**TASK REQUIREMENTS**
The listing below holds a line with "delay : t.delay = s.delay" and a later line with "tvalid := t.tvalid, bctr". Write out those two lines and every line between them, exactly, and nothing else.

**DATA EXCERPTS**
#####

-- ==== Sys2Proof/Laws/Exec.lean ====
section
/-!
SUPPORT. What every command does outside its own registers, said once: it completes, and it leaves the build, the
interrupt enable, the host's fields and the model's own fields alone.
-/

namespace Sys2Proof.Machine

/-- The fields no command touches but by its completion: those of `t` agree with those of `s`, and the command has
completed. -/
structure Completes (s t : State) : Prop where
  busy : t.busy = false
  done : t.done = true
  variant : t.variant = s.variant
  ie : t.ie = s.ie
  wdrop : t.wdrop = s.wdrop
  pending : t.pending = s.pending
  rstN : t.rstN = s.rstN
  program : t.program = s.program
  hostPos : t.hostPos = s.hostPos
  readLog : t.readLog = s.readLog
  delay : t.delay = s.delay
  draws : t.draws = s.draws

/-- Completion with any code, of a state that agrees with `s` on those fields. -/
theorem completes_complete (code : ErrCode) {s t : State} (h : t = { s with
    eq := t.eq, cvalid := t.cvalid, cstream := t.cstream, craw := t.craw, avalid := t.avalid, pphase := t.pphase,
    tvalid := t.tvalid, bctr := t.bctr, kpos := t.kpos, st := t.st, dout := t.dout, hout := t.hout, fr := t.fr,
    tag := t.tag, h := t.h, r := t.r, pad := t.pad, sk := t.sk, n12 := t.n12, ks := t.ks, ckey := t.ckey,
    cnonce := t.cnonce, cctr0 := t.cctr0 }) : Completes s (complete code t) := by
  rw [h]
  exact ⟨rfl, rfl, rfl, rfl, rfl, rfl, rfl, rfl, rfl, rfl, rfl, rfl⟩

/-- Every command answers the completion, with some code, of a state that agrees with the one it ran on outside the
registers the engine writes (R58, R233). -/
theorem exec_completes (i : Instr) (s : State) : ∃ code t, exec i s = .next (complete code t) ∧ Completes s (complete code t) := by
  cases i <;>
    simp only [exec, execNop, execQr, execColround, execDiaground, execDoubleround, execPerm, execPermff, execHchacha,
      execCInit, execCStart, execCXor, execFadd, execFmul, execPInit, execPStart, execPBlock, execPFinal, execTagcmp,
      finish, raiseError]
  case cXor len z =>
    split_ifs
    · exact ⟨_, _, rfl, completes_complete _ rfl⟩
    · exact ⟨_, _, rfl, completes_complete _ rfl⟩
    · exact ⟨_, _, rfl, completes_complete _ rfl⟩
    · refine ⟨_, _, rfl, completes_complete _ ?_⟩
      have e := xorBytes_frame z len s
      generalize xorBytes z len s = t at e
      rw [e]
  all_goals (try split_ifs) <;> exact ⟨_, _, rfl, completes_complete _ rfl⟩

end Sys2Proof.Machine
end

#####

**TASK OUTPUT**
  delay : t.delay = s.delay
  draws : t.draws = s.draws

/-- Completion with any code, of a state that agrees with `s` on those fields. -/
theorem completes_complete (code : ErrCode) {s t : State} (h : t = { s with
    eq := t.eq, cvalid := t.cvalid, cstream := t.cstream, craw := t.craw, avalid := t.avalid, pphase := t.pphase,
    tvalid := t.tvalid, bctr := t.bctr, kpos := t.kpos, st := t.st, dout := t.dout, hout := t.hout, fr := t.fr,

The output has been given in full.